YUP....WE GONNA BE THERE AGAIN.....LOW N SLOW.....:biggrin:


----------



## djmikethecholodj (Nov 20, 2007)

Just added....THE CHOLO DJ.....


----------



## djmikethecholodj (Nov 20, 2007)

TTT


----------



## djmikethecholodj (Nov 20, 2007)

Cancel this...won't be there after all. sorry. See you all June 29th at ther Manchester Mall with Venom CC...


----------



## johnnie65 (Dec 31, 2005)

Only 18 more days!


----------



## LowriderLobo (Mar 20, 2010)

I will be out there


----------



## Ralph B presents (Jul 15, 2012)




----------



## knightbandit88 (Jul 24, 2009)

BumP!


----------



## johnnie65 (Dec 31, 2005)

Only 9 more days. Its going to be a good one!


----------



## SWAGON63 (Jan 16, 2012)

TTT


----------



## 75MarkIV559 (Feb 7, 2005)

TTT


----------



## J RAIDER (Feb 23, 2010)

FRESNO CLASSICS car club be there next week...


----------



## johnnie65 (Dec 31, 2005)

Only 1 more week peeps!


----------



## I SPY ON U (Mar 25, 2010)

Just Dippin c.c well be there


----------



## NEWSTYLE 66 (Feb 16, 2007)

few more days:biggrin:


----------



## johnnie65 (Dec 31, 2005)

Less than 4days away.


----------



## JOHNNY CHINGAZ (May 26, 2011)

YUP FROM MOTOWN...U KNOW THE WICKED WILL RIDE TO FRESNAL.....:biggrin:


----------



## JOHNNY CHINGAZ (May 26, 2011)




----------



## LowriderLobo (Mar 20, 2010)

TTT


----------



## 75MarkIV559 (Feb 7, 2005)

3 days aways gonna be crackin


----------



## 75MarkIV559 (Feb 7, 2005)

TTT


----------



## J RAIDER (Feb 23, 2010)

75MarkIV559 said:


> 3 days aways gonna be crackin


:thumbsup: FRESNO CLASSICS car club READY...


----------



## Ralph B presents (Jul 15, 2012)

Best Of Show magazine will be out at the park it's going to be a good show in 3 days


----------



## SWAGON63 (Jan 16, 2012)

TTT


----------



## 75MarkIV559 (Feb 7, 2005)

TTT


----------



## johnnie65 (Dec 31, 2005)

Blvd kings cc is ready.
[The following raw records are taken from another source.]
/-- A drain of an array that is due leaves the array's list of drains and is under way, with table words that hold no error;
from then on the cycle that executes its LCC value plus i reads group i, for 32 groups: a drain of a nullified op reads
nothing; of one without a skim chain, preload and witness the group's values are posted for the next LCC value, in 4-byte
elements. A drain whose lowest mismatching row is r adds 1 to the COUNT of MXE_WITSTAT, sticking at its largest value,
records r, the context, the set and the STAMP unless a mismatch is recorded already, makes the array pending for fencing at
the threshold, and raises MXE_WITNESS (0x28), contained to the context of the op. A row of an integer set mismatches where the sum
of its presented values is not its witness value modulo 2^32; one of a float set is skipped, and counted in WITSKIP, where any of
these is NaN or infinite, and else mismatches where |W - S| > 2^-TOLREL * (M + |W|) + A, without rounding. A row drain
compares rows 4i to 4i + 3 in group i, a column drain every row in group w - 1, and a drain raises one fault at most. -/
def Obligations.DrainRuns : Prop :=
  (∀ (a : ArrayId) (s : State) (j : DrainJob) (rest : List DrainJob),
    let c := s.cl
    let x := c.arr a.val
    c.runs = true → x.jobs = j :: rest → j.due ≤ c.lcc → (j.nul = false → c.tabSound (drainKeys (a.val / 4) j.op)) →
    exec (.drain a) s = .next (s.setCl (c.setArr a.val { x with jobs := rest, drn := some j })))
  ∧ (∀ (c : Cluster) (a : ArrayId) (j : DrainJob) (i : Nat),
    let x := c.arr a.val
    let next := fun (d : Cluster) (j : DrainJob) => d.setArr a.val { d.arr a.val with drn := if i < 31 then some j else none }
    x.drn = some j → c.lcc = j.due + i →
    (j.nul = true → c.drainCycle a.val = next c j)
    ∧ (j.nul = false → j.pre = false → c.witness a.val = false → fld j.op 109 104 = 0 →
      let raw := c.rawGroup a.val j.set1 (j.op.getLsbD 117) i
      ∃ j' : DrainJob, j'.op = j.op ∧ j'.due = j.due ∧ j'.set1 = j.set1
        ∧ c.drainCycle a.val = next (c.each (groupPieces (j.op.getLsbD 117) 32 (c.presW a.val) i (raw.map (fun v => v.toNat)))
          (fun c p => c.postPiece a.val j (c.lcc + 1) p)) j')
    ∧ (j.nul = false → j.pre = false → c.witness a.val = true → fld j.op 109 104 = 0 →
      let w := c.presW a.val
      let raw := c.rawGroup a.val j.set1 (j.op.getLsbD 117) i
      let rows := if j.op.getLsbD 117 then (List.range 4).map (fun k => (4 * i + k, (raw.drop (32 * k)).take w))
        else if i + 1 = w then (List.range 128).map (fun r => (r, (j.seen ++ [raw]).map (fun g => g.getD r 0))) else []
      let x := c.witnessRows a.val j rows
      ∃ j' : DrainJob, j'.op = j.op ∧ j'.due = j.due ∧ j'.set1 = j.set1 ∧ j'.hit = x.2
        ∧ (j.op.getLsbD 117 = false → i < w → j'.seen = j.seen ++ [raw])
        ∧ c.drainCycle a.val = next (x.1.each (groupPieces (j.op.getLsbD 117) 32 (x.1.presW a.val) i (raw.map (fun v => v.toNat)))
          (fun d p => d.postPiece a.val j (c.lcc + 1) p)) j'))
  ∧ (∀ (c : Cluster) (a : ArrayId) (j : DrainJob) (rows : List (Nat × List W32)),
    let n := a.val / 4
    let wit := (c.goodCols a.val).getD (c.presW a.val) 34
    let out := fun (r : Nat × List W32) => rowMismatch (jobInt j) (c.regAt (rMxe n + 0x10 * (a.val % 4) + 8)) r.2
      (Sparse.get (c.setCells a.val j.set1) (accKey a.val j.set1 r.1 wit))
    let skipped := (rows.filter (fun r => (out r).isNone)).length
    let d := if skipped = 0 then c
      else c.bump (rMxe n + 0x140 + 8 * (a.val % 4)) (rMxe n + 0x10 * (a.val % 4) + 0x200) 8 skipped
    rows ≠ [] → c.armedAt 0x28 a.val = false →
    ((∀ r ∈ rows, out r ≠ some true) → c.witnessRows a.val j rows = (d, j.hit))
    ∧ (∀ pre r post, rows = pre ++ r :: post → (∀ p ∈ pre, out p ≠ some true) → out r = some true →
      c.witnessRows a.val j rows = (if j.hit then d else d.witnessFault a.val j r.1, true)))
  ∧ (∀ (tol : W64) (vs : List W32) (w : W32),
    let val : W32 → ℚ := fun x => match f32 x with
      | .fin neg m e => (if neg then -1 else 1) * (m : ℚ) * 2 ^ e
      | _ => 0
    let a := (tol.extractLsb' 0 8).toNat
    let rel := (tol.extractLsb' 8 5).toNat
    let s := (vs.map val).sum
    let m := (vs.map (fun x => |val x|)).sum
    rowMismatch true tol vs w = some (decide (BitVec.ofNat 32 (vs.map (fun x => x.toNat)).sum ≠ w))
    ∧ ((∃ x ∈ w :: vs, (f32 x).isFin = false) → rowMismatch false tol vs w = none)
    ∧ ((∀ x ∈ w :: vs, (f32 x).isFin = true) →
      ((m + |val w|) / 2 ^ rel + (if a = 0 then 0 else 2 ^ ((a : Int) - 127)) < |val w - s| → rowMismatch false tol vs w = some true)
      ∧ (|val w - s| ≤ (m + |val w|) / 2 ^ rel + (if a = 0 then 0 else 2 ^ ((a : Int) - 127)) → rowMismatch false tol vs w = some false)))
  ∧ ∀ (c : Cluster) (a : ArrayId) (j : DrainJob) (r : Fin 128),
    let b := rMxe (a.val / 4) + 0x10 * (a.val % 4) + 0x100
    let cnt := min ((c.regAt b).toNat / 2 ^ 48 + 1) 0xFFFF
    let rec_ : W64 := BitVec.ofNat 64 (cnt * 2 ^ 48 + 2 ^ 47 + opCtx j.op * 2 ^ 41 + r.val * 2 ^ 34
      + (if j.set1 then 2 ^ 33 else 0) + opStamp j.op)
    let old := (c.regAt b).extractLsb' 0 48
    let d := c.setReg b (if (c.regAt b).getLsbD 47 then BitVec.ofNat 16 cnt ++ old else rec_)
    c.canon → c.witnessFault a.val j r.val
      = (if c.dictAt 0x2200 1 ≤ cnt then d.pendArr a.val else d).raise 0x28 a.val (opCtx j.op)

/-- A vector op that starts and is not nullified is under way on its core from its start, with nothing computed yet, and for
the DURmin of R194; the table words of its descriptors and frond entry hold no error. In each executed cycle the iteration that is
due is read and taken: a VRUN's by R182, a VGATH's or VSCAT's entry as DURmin leaves it, and any other one a cycle from t0 on (which
cycle reads and which writes is the model's reading, log entry 56); the op is over with its DURmin. A VBCAST writes its immediate's
low bits (log entry 98), its run, or the one element of j1. A VRED SUM of integers is the sum modulo 2^32; ARGMAX and ARGMIN give the
lowest index of an element that none beats, NaN skipped, and 0 when every one is NaN; MAX and MIN give the canonical NaN where an
element is NaN. VTOPK ranks the columns by descending score, equal ones by column number, NaN last. An entry of a VGATH writes the row
that it names, or zeros; one of a VSCAT writes its row over it. A VCVT narrows a float element by one rounding, and saturates an
integer into a narrower integer format. -/
def Obligations.VectorOps : Prop :=
  (∀ (n : CoreId) (o : MacroOp) (s : State),
    let c := s.cl
    let q := qVec n.val
    let d := (c.startOp q o).1
    let x := d.vX
    let lam := d.vLam
    let its := d.vecIters n.val o
    let runs := fun (i : Instr) (opc : Nat) (t : Cluster) (dm : Nat) => c.starting q opc = some o →
      exec i s = .next (s.setCl t) ∧ (t.vec n.val).map (fun j => (j.op, j.t0, j.dm, j.runs)) = some (o, c.lcc, dm, [])
    c.nullified q (c.queue q).started o c.lcc = false → c.tabSound (d.descKeys n.val o) →
    (c.tabSound (frondKeys n.val (fld o 191 187)) →
      runs (.vrun n) 0x30 (d.doVrun n.val o) (d.vrunLen (d.frond n.val (fld o 191 187)) its))
    ∧ runs (.vbcast n) 0x31 (d.doVbcast n.val o) (x + its + 1)
    ∧ runs (.vred n) 0x32 (d.doVred n.val o) (x + its + lam + (if o.getLsbD 68 then 1 else 8))
    ∧ runs (.vtopk n) 0x33 (d.doVtopk n.val o) (d.topkLen o (d.desc n.val o 0).n0 ((d.desc n.val o 0).cnt.headD 1))
    ∧ runs (.vgath n) 0x34 (d.doVgath n.val o) (x + its + 1)
    ∧ runs (.vscat n) 0x35 (d.doVscat n.val o) (if o.getLsbD 23 then x + 2 * its + lam + 1 else x + its + 1)
    ∧ runs (.vcvt n) 0x36 (d.doVcvt n.val o) (d.cvtLat n.val o + (d.desc n.val o 3).iters 128)
    ∧ runs (.vstat n) 0x37 (d.doVstat n.val o) (d.vstatLen n.val o))
  ∧ (∀ (c : Cluster) (n : CoreId) (j : VecJob), c.vec n.val = some j →
    let o := j.op
    let p := c.frond n.val (fld o 191 187)
    let readAt := fun (it : Nat) =>
      if opOpc o = 0x30 then it / 16 * c.stripLen p 16 + it % 16
      else if opOpc o = 0x35 ∧ o.getLsbD 23 = true then c.vX + c.vLam + 2 + 2 * it
      else if opOpc o = 0x34 ∨ opOpc o = 0x35 then c.vX + 1 + it
      else if opOpc o = 0x37 ∧ o.getLsbD 69 = true then 2 * it else it
    let left := fun (d : Cluster) (j' : VecJob) => d.setVec n.val (if c.lcc + 1 < j.t0 + j.dm then some j' else none)
    (∀ it < c.vecIters n.val o, c.lcc = j.t0 + readAt it →
      let x := c.readRuns n.val o (c.vecRuns n.val o it)
      let y := x.2.vecTake n.val j it x.1
      c.vecCycle n.val = left y.1 y.2)
    ∧ ((∀ it < c.vecIters n.val o, c.lcc ≠ j.t0 + readAt it) → c.vecCycle n.val = left c j)
    ∧ (∀ it ins, opOpc o = 0x31 →
      let out := c.desc n.val o 3
      let x := out.index 128 it
      let act := out.active 128 x.1
      let w32 : W32 := o.extractLsb' 32 32
      let mode := fld o 71 70
      let wr := fun (codes : List Nat) => (c.writeRun n.val (j.t0 + c.vX + it + 1) out 128 it codes, j)
      let xs := (ins.headD []).map (loadElem (c.desc n.val o 0).fmt)
      (mode = 0 → c.vecTake n.val j it ins = wr (List.replicate act (w32.toNat % 2 ^ fmtBits out.fmt)))
      ∧ (mode = 1 → act ≤ xs.length → c.vecTake n.val j it ins = wr ((xs.take act).map (storeElem out.fmt .rne)))
      ∧ (mode = 2 → c.vecTake n.val j it ins =
        wr (List.replicate act (storeElem out.fmt .rne (xs.getD (x.2.getD 0 0 % (c.desc n.val o 0).n0 % 128) 0)))))
    ∧ (∀ it ins, opOpc o = 0x34 ∨ opOpc o = 0x35 →
      let st := fld o 71 67
      let dt := fld o 66 62
      let e := (j.ents.getD it (0, 0)).1
      let idx := (e.extractLsb' 0 15).toNat
      let named := fun (t : Nat) => e.getLsbD 15 = true ∧ idx < c.tileRows n.val t
      let put := fun (row : Nat) (bs : List Byte) => (c.post c.lcc 2 (.row n.val dt row bs), j)
      (opOpc o = 0x34 → (named st → c.vecTake n.val j it ins = put (fld o 30 24 + it) (c.tileRow n.val st idx))
        ∧ (¬ named st → c.vecTake n.val j it ins = put (fld o 30 24 + it) (List.replicate (c.tileB n.val dt) 0)))
      ∧ (opOpc o = 0x35 → (¬ named dt → c.vecTake n.val j it ins = (c, j))
        ∧ (named dt → o.getLsbD 23 = false → c.vecTake n.val j it ins = put idx (c.tileRow n.val st (fld o 37 31 + it)))
        ∧ (named dt → o.getLsbD 23 = true → c.vecTake n.val j it ins = put idx (addRow (c.scatWeight n.val o it)
            (c.tileRow n.val dt idx) (c.tileRow n.val st (fld o 37 31 + it)))))))
  ∧ (∀ (mx : Bool) (chunks : List (List W32)) (tree : Bool),
    let xs := chunks.flatten
    let nan := fun (x : W32) => (f32 x).isNan = true
    let res := (redArg false mx xs).toNat
    let at_ := fun (i : Nat) => xs.getD i 0
    let over_ := fun (a b : W32) => if mx then (f32 b).lt (f32 a) = true else (f32 a).lt (f32 b) = true
    reduce true 0 chunks tree = BitVec.ofNat 32 (xs.map (fun x => x.toNat)).sum
    ∧ (xs ≠ [] → (∃ x ∈ xs, nan x) → redExt false mx xs = 0x7FC00000)
    ∧ (xs ≠ [] → (∀ x ∈ xs, ¬ nan x) → redExt false mx xs ∈ xs ∧ ∀ x ∈ xs, ¬ over_ x (redExt false mx xs))
    ∧ ((∀ x ∈ xs, nan x) → redArg false mx xs = 0)
    ∧ (xs.length < 2 ^ 32 → (∃ x ∈ xs, ¬ nan x) → res < xs.length ∧ ¬ nan (at_ res)
      ∧ (∀ i < xs.length, ¬ nan (at_ i) → ¬ over_ (at_ i) (at_ res)) ∧ ∀ i < res, at_ i ≠ at_ res))
  ∧ (∀ (row : List W32),
    let before := fun (x y : W32 × Nat) => ranksBefore x.1 y.1 = true ∨ (ranksBefore y.1 x.1 = false ∧ x.2 < y.2)
    (ranked row).Perm row.zipIdx ∧ (ranked row).Pairwise before)
  ∧ ∀ (src dst : Nat) (r : Rnd) (x : W32),
    (fmtIsInt src = false → fmtIsInt dst = false → cvtOne src dst r x = ((fmtFloat dst).map (fun f => f.enc r (f32 x))).getD 0
      ∨ 9 < dst)
    ∧ (fmtIsInt src = true → dst = 7 → cvtOne src dst r x = ((max (-128) (min 127 x.toInt)) % 256).toNat)
    ∧ (fmtIsInt src = true → dst = 8 → cvtOne src dst r x = ((max (-8) (min 7 x.toInt)) % 16).toNat)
Going to be a warm day though.


----------



## Bivos 64 (Apr 15, 2006)

NOR CAL BLVD KINGS WILL BE IN THE HOUSE.


----------



## MADTOWN (Feb 8, 2009)

Ttt


----------



## Bowtie Legacy (Jul 10, 2004)

Ttt


----------



## riden on whitewall (Jan 29, 2007)

First timer to this function....can't wait !"
TTT....


----------



## johnnie65 (Dec 31, 2005)

riden on whitewall said:


> First timer to this function....can't wait !"
> TTT....


What's up big manny? That's right blvd kings will be out there from all over. Have a safe trip, see you guys in a few hours.


----------



## COPS_ON_PAYROLL (Apr 4, 2008)

IM LEAVING HERE IN A COUPLE HOURS! BLVD KINGS SO CAL WILL BE IN THE HOUSE!!!


----------



## Bivos 64 (Apr 15, 2006)

Cant sleep all pumped up for my first outing of the year, and cause I 'LL be seen all my Blvd King Familia, everyone be safe on the road see u in a few.


----------



## Glideinlowcarclub (Apr 26, 2010)

Bump


----------



## johnnie65 (Dec 31, 2005)

I was first person there this morning. Before the park even opened. Lol. Lady told me 6. Got there at 6;30. Homie didn't open gate til 7. People camping out in park. Like one of those midevil times event.


----------



## COPS_ON_PAYROLL (Apr 4, 2008)

Lol


----------



## REGALHILOW (Apr 19, 2007)

T5
T5
T9


----------



## johnnie65 (Dec 31, 2005)

Had a great time today out there. Good picnic. We took a plaque for most memebers. That was koo. Our club brothers came from all over. Down from so cal area, the bay area, san jose and up from nor cal. Oh us from da NO as well lol.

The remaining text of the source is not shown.